* Task requirements *
Identify and pull out each line of the entries in which "levels" occurs.

Data in this exercise Start Marker

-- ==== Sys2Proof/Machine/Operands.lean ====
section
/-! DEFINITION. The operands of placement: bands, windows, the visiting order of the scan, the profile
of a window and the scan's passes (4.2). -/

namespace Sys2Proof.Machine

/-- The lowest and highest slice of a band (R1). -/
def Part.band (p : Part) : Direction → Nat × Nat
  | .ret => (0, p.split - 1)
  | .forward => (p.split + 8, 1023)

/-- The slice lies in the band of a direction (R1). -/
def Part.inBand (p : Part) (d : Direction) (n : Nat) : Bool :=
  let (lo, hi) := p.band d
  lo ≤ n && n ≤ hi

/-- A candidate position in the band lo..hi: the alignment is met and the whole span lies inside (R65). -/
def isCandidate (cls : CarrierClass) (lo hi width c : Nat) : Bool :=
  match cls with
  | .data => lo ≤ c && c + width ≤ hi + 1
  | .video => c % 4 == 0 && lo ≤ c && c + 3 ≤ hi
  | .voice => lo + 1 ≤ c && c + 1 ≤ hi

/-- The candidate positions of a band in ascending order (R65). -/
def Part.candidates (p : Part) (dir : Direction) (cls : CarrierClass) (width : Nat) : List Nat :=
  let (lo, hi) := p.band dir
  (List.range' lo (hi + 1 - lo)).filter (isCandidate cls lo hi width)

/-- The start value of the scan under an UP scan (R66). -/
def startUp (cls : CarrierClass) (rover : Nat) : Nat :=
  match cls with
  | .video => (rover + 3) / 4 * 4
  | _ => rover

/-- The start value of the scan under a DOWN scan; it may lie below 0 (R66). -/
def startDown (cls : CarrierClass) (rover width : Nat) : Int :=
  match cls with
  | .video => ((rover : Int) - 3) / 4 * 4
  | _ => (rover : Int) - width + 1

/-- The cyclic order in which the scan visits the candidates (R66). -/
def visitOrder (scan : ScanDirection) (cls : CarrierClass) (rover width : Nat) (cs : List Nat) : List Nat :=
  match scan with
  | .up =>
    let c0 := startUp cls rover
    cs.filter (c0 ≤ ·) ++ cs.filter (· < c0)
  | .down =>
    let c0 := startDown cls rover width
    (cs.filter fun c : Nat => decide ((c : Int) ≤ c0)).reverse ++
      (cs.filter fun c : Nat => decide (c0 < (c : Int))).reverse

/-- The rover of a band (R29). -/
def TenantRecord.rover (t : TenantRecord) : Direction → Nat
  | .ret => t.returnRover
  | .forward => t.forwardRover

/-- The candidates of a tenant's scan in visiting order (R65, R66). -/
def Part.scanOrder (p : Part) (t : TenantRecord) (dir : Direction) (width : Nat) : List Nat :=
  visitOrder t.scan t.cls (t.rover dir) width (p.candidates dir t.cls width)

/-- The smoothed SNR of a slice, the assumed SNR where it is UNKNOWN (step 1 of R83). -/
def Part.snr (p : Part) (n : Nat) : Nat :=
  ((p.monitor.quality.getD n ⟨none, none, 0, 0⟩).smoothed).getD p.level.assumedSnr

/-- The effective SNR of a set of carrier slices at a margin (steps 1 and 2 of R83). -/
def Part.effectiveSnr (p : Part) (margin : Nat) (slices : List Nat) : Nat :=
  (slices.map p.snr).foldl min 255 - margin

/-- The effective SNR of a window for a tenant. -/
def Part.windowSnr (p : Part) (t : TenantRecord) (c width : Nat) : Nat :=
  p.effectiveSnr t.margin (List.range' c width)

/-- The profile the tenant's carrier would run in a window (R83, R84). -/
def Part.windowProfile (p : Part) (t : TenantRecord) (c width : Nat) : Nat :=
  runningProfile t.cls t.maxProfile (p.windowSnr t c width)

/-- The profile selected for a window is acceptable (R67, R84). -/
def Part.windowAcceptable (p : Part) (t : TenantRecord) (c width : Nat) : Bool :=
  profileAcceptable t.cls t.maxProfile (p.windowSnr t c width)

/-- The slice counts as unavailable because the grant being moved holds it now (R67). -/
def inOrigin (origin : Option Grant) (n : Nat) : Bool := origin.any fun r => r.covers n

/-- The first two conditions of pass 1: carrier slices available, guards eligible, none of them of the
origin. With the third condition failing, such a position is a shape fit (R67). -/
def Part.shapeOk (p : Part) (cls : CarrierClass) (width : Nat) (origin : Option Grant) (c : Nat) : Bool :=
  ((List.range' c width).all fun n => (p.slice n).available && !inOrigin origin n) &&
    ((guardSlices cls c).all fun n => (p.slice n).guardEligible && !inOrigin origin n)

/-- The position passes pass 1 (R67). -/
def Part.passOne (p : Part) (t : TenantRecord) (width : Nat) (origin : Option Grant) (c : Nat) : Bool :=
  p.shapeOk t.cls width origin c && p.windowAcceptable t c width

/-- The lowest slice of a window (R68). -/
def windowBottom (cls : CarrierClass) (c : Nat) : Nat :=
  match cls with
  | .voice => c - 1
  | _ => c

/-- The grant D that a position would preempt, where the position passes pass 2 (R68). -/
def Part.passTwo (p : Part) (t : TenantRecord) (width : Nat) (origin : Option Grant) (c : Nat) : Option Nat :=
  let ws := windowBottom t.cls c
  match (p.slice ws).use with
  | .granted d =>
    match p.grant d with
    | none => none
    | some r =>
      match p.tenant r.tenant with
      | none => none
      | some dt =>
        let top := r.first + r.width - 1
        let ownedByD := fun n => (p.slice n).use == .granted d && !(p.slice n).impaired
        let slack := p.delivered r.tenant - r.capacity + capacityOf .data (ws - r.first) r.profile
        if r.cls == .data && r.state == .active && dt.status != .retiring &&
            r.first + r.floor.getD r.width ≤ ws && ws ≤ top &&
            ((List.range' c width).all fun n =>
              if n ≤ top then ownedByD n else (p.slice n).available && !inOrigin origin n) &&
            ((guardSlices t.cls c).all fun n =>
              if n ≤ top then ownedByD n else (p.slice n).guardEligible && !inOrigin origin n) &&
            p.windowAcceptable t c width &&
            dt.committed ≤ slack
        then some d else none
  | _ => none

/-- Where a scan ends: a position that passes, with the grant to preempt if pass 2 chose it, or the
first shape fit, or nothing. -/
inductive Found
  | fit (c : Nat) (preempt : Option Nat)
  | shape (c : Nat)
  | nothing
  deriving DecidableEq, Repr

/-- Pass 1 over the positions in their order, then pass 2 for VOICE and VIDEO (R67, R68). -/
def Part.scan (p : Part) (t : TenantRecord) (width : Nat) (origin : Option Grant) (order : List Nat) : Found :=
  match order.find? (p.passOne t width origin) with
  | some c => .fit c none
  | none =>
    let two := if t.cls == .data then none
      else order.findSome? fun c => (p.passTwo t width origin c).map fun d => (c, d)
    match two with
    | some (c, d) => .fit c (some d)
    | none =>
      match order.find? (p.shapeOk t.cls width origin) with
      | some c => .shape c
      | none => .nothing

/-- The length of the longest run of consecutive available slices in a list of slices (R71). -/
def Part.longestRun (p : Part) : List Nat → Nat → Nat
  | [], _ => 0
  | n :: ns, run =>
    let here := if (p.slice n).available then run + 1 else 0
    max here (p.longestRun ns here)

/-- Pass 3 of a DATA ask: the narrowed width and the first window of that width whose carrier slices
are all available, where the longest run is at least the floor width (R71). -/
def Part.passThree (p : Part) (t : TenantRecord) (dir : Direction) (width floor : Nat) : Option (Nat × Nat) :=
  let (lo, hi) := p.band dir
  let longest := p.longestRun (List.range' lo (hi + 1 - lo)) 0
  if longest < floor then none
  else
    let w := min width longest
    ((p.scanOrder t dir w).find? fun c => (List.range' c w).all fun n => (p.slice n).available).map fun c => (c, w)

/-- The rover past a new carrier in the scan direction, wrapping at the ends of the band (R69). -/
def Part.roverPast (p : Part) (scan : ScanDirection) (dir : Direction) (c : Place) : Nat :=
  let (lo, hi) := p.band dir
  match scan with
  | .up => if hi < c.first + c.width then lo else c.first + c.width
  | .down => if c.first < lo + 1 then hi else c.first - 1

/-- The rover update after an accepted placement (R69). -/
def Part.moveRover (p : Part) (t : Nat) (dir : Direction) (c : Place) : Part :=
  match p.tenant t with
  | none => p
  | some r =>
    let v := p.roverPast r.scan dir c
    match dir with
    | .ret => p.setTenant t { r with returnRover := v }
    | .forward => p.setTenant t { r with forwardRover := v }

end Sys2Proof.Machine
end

Data in this exercise End Marker
Data in this exercise Start Marker

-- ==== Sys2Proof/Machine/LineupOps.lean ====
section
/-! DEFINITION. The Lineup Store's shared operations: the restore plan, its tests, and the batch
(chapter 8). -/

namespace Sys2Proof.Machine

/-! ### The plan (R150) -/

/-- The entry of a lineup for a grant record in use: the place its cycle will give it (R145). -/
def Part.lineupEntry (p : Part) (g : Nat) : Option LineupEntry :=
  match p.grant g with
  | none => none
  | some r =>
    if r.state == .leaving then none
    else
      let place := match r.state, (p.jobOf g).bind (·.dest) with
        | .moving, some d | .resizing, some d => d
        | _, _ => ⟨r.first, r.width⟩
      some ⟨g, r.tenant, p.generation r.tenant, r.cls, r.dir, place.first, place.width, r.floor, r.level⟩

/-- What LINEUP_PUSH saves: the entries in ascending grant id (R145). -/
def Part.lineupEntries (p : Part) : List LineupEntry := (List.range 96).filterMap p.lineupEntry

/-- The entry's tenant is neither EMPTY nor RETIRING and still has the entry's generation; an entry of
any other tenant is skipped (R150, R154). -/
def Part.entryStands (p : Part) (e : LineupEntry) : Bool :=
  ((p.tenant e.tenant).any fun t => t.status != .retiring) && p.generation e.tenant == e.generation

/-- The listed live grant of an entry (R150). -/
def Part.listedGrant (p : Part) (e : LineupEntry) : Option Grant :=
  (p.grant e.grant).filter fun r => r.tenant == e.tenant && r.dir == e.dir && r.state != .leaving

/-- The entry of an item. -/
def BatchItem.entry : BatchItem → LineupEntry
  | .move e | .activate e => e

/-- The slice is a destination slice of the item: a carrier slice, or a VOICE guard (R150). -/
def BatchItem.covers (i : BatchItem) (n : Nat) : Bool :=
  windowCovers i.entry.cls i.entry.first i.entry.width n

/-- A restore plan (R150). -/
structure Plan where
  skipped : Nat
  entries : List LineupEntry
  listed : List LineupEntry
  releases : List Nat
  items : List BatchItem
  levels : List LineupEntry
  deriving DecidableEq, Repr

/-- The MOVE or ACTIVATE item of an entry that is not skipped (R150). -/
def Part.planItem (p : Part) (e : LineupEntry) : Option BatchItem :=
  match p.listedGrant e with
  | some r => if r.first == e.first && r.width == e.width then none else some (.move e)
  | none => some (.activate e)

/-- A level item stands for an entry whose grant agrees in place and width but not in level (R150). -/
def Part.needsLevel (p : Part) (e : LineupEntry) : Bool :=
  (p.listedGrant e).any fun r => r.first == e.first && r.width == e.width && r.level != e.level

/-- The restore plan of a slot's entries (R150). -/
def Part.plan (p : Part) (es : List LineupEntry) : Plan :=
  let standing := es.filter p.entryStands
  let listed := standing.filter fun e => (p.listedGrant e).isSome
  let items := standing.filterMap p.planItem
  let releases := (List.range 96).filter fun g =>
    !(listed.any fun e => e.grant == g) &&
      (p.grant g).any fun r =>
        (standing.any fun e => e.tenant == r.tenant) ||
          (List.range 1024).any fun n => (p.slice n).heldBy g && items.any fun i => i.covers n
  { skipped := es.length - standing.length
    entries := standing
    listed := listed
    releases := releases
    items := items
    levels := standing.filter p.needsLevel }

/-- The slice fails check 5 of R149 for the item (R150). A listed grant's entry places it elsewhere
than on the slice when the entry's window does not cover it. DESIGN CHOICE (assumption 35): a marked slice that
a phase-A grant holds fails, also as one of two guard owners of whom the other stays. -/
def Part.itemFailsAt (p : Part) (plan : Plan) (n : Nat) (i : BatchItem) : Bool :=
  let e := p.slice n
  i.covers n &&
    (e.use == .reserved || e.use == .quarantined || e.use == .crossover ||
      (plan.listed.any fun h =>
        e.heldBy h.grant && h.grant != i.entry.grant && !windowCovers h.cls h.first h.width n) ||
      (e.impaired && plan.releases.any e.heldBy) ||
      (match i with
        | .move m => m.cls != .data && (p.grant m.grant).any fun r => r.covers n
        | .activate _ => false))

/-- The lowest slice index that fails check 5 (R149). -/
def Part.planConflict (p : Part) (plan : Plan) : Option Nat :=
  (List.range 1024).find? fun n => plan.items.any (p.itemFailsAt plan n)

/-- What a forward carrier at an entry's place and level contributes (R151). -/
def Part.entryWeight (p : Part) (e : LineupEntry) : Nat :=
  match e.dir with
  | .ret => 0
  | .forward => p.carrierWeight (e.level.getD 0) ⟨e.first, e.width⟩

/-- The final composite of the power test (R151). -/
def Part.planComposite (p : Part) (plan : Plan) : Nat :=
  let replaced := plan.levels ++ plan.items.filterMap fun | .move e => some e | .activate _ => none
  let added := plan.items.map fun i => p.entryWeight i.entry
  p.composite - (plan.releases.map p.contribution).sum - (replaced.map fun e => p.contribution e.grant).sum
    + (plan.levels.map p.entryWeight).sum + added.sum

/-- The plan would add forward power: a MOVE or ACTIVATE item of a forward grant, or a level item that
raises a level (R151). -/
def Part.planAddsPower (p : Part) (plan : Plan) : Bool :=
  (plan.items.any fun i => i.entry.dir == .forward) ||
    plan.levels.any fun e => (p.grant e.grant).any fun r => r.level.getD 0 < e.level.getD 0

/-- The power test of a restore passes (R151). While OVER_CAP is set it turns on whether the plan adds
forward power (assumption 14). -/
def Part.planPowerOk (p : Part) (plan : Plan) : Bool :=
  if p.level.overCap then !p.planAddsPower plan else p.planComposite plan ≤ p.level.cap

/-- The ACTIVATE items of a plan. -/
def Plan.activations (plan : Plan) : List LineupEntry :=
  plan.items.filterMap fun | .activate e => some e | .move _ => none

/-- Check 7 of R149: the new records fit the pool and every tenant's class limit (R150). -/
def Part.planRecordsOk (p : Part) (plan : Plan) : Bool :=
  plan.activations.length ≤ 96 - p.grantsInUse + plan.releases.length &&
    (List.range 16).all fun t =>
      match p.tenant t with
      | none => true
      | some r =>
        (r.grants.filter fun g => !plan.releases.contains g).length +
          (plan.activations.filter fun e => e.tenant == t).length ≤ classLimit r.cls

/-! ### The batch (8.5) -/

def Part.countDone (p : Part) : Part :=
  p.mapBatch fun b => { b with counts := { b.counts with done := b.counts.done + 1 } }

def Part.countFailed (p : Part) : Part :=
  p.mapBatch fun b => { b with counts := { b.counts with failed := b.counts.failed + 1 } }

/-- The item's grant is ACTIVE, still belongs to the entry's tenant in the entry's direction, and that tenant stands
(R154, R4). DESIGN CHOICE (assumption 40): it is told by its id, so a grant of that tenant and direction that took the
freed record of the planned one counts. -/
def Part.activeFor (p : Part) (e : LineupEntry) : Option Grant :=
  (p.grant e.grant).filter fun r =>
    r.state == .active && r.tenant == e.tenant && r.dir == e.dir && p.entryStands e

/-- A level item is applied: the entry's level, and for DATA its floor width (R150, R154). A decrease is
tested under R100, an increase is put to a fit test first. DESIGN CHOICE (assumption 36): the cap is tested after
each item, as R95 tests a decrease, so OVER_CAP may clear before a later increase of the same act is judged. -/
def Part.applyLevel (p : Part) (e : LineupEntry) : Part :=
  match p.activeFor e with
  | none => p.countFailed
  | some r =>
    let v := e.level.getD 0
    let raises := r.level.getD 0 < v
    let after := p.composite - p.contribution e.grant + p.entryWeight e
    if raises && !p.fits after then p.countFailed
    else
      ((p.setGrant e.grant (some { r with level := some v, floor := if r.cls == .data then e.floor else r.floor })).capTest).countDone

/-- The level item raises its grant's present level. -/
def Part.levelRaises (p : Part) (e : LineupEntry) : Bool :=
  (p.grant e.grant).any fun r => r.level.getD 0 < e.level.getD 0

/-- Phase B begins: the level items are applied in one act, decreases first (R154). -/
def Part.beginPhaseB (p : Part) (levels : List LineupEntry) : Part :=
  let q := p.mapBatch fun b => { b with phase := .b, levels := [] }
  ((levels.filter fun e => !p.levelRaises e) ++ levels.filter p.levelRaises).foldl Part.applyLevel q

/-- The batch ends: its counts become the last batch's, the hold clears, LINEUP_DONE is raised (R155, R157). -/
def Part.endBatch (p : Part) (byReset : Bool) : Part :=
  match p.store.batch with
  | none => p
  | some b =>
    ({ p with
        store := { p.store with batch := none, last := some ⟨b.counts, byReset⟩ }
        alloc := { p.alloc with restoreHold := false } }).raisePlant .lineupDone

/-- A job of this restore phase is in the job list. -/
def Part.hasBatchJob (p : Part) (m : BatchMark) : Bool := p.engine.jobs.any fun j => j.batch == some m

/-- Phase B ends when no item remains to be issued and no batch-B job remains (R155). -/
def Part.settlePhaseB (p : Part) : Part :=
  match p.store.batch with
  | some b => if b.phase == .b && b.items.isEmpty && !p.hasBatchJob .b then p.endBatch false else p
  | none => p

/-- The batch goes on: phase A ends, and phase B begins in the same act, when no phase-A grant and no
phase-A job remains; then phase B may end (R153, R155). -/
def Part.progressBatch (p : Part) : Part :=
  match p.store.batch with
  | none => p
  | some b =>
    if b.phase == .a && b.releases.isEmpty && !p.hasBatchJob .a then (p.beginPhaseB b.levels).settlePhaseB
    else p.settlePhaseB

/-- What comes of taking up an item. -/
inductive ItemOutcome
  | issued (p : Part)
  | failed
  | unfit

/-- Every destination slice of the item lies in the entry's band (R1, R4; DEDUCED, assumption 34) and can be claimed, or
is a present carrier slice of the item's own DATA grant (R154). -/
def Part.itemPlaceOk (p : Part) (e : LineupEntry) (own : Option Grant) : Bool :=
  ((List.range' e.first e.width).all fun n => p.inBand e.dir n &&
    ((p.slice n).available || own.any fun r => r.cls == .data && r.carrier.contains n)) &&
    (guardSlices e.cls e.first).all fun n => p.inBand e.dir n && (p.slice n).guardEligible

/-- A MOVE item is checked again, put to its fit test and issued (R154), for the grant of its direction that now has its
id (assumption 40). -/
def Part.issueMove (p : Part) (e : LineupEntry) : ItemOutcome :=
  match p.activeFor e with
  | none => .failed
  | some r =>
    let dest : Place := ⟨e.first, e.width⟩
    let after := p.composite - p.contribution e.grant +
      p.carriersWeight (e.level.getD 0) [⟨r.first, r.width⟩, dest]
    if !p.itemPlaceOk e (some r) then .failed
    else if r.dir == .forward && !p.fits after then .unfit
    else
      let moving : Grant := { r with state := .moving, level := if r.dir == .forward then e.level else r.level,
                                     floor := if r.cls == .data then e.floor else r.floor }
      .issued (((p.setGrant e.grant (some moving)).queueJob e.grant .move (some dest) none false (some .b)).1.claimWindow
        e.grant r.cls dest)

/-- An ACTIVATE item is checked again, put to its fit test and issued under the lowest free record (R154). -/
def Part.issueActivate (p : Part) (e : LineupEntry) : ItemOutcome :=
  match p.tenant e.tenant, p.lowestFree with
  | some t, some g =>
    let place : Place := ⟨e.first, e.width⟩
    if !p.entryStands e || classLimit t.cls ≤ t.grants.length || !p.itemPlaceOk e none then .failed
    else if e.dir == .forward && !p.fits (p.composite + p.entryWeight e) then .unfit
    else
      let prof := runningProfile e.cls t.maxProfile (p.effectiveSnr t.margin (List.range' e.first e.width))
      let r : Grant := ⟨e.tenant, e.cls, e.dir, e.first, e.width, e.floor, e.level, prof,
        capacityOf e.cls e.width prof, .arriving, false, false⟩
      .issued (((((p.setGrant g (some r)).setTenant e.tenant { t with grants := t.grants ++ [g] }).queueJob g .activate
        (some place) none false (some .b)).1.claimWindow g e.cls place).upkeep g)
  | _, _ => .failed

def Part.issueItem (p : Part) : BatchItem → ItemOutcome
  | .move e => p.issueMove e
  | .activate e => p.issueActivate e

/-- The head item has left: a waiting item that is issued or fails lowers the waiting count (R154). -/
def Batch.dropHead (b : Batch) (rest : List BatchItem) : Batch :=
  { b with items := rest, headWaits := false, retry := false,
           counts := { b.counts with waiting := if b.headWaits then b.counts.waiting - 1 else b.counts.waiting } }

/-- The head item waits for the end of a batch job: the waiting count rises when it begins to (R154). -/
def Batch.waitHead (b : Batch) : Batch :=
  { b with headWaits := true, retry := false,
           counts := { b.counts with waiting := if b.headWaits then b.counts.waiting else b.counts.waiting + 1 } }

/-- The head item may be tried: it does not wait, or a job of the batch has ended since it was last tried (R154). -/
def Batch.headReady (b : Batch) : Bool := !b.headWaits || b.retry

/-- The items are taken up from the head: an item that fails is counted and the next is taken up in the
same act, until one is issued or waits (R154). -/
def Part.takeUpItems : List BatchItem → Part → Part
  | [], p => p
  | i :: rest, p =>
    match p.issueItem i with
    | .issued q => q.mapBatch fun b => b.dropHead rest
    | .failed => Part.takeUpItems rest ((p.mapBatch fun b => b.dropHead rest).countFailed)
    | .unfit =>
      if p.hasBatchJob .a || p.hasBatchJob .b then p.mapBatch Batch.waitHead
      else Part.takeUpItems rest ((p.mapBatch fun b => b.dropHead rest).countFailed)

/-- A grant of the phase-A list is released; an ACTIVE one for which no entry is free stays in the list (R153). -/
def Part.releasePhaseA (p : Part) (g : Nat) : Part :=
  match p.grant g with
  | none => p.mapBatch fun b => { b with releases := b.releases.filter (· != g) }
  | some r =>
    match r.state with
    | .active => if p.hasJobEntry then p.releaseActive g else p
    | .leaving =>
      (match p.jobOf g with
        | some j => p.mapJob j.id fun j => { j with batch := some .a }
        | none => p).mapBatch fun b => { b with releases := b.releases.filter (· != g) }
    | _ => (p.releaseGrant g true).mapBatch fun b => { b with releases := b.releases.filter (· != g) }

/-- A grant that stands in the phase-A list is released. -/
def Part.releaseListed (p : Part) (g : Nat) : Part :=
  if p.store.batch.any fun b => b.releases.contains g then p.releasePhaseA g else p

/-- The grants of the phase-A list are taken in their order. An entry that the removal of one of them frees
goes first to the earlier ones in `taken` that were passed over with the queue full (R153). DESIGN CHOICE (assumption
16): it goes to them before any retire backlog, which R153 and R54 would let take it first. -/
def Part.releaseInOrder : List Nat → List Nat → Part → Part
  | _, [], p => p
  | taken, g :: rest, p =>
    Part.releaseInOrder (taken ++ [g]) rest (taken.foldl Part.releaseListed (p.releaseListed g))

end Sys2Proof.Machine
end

Data in this exercise End Marker
Data in this exercise Start Marker

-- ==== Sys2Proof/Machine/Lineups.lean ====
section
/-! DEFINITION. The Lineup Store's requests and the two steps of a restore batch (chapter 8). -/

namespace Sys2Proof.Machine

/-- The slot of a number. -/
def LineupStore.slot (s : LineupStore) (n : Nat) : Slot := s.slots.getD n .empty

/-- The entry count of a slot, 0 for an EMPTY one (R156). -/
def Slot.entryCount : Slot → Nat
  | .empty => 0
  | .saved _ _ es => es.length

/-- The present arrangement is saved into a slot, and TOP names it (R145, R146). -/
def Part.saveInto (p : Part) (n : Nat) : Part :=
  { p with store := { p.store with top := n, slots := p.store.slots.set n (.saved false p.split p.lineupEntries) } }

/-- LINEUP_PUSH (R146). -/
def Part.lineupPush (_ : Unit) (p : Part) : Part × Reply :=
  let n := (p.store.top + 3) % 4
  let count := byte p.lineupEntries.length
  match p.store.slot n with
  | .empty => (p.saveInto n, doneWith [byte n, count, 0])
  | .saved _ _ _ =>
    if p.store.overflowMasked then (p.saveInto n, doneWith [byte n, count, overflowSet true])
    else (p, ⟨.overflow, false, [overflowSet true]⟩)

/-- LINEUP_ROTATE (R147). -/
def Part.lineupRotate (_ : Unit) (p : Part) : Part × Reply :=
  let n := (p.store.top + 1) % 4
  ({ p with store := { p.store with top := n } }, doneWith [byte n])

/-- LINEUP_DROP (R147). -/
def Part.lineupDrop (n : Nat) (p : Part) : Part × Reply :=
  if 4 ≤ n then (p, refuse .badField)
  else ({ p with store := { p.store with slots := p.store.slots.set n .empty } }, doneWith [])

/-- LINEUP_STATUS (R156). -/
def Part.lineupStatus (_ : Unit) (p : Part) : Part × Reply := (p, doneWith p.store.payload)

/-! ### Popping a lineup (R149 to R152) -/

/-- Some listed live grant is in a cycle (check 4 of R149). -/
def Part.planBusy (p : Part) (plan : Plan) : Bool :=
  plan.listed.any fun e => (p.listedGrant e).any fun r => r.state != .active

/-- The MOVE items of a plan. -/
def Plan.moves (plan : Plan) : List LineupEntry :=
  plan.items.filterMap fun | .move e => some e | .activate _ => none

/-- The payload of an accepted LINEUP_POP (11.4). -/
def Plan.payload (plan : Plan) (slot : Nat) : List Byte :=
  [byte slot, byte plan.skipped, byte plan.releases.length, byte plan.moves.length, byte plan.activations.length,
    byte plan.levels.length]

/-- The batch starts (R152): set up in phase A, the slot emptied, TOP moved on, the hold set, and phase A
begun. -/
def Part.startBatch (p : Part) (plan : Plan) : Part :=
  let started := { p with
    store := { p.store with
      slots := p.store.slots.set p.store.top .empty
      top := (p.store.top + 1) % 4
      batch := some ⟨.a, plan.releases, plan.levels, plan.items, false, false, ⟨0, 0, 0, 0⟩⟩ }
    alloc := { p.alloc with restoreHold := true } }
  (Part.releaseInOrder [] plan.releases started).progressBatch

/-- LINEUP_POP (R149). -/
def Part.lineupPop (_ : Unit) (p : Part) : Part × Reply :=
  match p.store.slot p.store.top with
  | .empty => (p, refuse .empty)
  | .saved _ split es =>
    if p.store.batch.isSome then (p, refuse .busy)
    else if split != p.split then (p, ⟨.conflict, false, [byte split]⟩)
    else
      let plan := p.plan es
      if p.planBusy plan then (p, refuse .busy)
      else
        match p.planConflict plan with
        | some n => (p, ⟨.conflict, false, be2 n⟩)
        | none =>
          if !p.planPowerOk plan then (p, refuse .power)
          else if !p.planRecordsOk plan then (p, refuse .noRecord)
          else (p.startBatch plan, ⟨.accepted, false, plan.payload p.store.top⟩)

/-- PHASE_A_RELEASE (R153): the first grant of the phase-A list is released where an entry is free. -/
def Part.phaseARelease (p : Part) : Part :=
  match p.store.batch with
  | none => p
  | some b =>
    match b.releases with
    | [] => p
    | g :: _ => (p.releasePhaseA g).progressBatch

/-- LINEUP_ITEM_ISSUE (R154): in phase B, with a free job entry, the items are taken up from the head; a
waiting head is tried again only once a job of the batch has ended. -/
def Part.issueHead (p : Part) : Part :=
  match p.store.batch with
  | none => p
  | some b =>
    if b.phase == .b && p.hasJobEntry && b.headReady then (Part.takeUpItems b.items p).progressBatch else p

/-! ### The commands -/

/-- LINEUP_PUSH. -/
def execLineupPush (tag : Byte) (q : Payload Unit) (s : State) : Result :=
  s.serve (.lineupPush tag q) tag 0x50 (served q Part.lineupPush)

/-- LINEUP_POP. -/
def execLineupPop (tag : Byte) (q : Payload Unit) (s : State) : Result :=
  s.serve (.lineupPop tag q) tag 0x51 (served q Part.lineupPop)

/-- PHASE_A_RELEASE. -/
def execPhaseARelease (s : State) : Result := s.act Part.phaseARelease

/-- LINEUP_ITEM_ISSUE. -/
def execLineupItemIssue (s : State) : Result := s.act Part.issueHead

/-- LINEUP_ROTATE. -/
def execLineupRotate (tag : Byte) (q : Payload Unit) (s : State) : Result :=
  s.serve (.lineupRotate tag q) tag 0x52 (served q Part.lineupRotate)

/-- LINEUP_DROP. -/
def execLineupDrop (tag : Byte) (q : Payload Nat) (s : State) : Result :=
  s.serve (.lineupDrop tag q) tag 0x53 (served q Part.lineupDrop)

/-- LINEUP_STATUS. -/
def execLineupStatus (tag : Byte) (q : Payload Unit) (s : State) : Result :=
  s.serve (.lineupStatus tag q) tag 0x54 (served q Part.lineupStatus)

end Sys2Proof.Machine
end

Data in this exercise End Marker

* Completed task *
  levels : List LineupEntry
    levels := standing.filter p.needsLevel }
  let replaced := plan.levels ++ plan.items.filterMap fun | .move e => some e | .activate _ => none
    + (plan.levels.map p.entryWeight).sum + added.sum
    plan.levels.any fun e => (p.grant e.grant).any fun r => r.level.getD 0 < e.level.getD 0
def Part.beginPhaseB (p : Part) (levels : List LineupEntry) : Part :=
  let q := p.mapBatch fun b => { b with phase := .b, levels := [] }
  ((levels.filter fun e => !p.levelRaises e) ++ levels.filter p.levelRaises).foldl Part.applyLevel q
    if b.phase == .a && b.releases.isEmpty && !p.hasBatchJob .a then (p.beginPhaseB b.levels).settlePhaseB
    byte plan.levels.length]
      batch := some ⟨.a, plan.releases, plan.levels, plan.items, false, false, ⟨0, 0, 0, 0⟩⟩ }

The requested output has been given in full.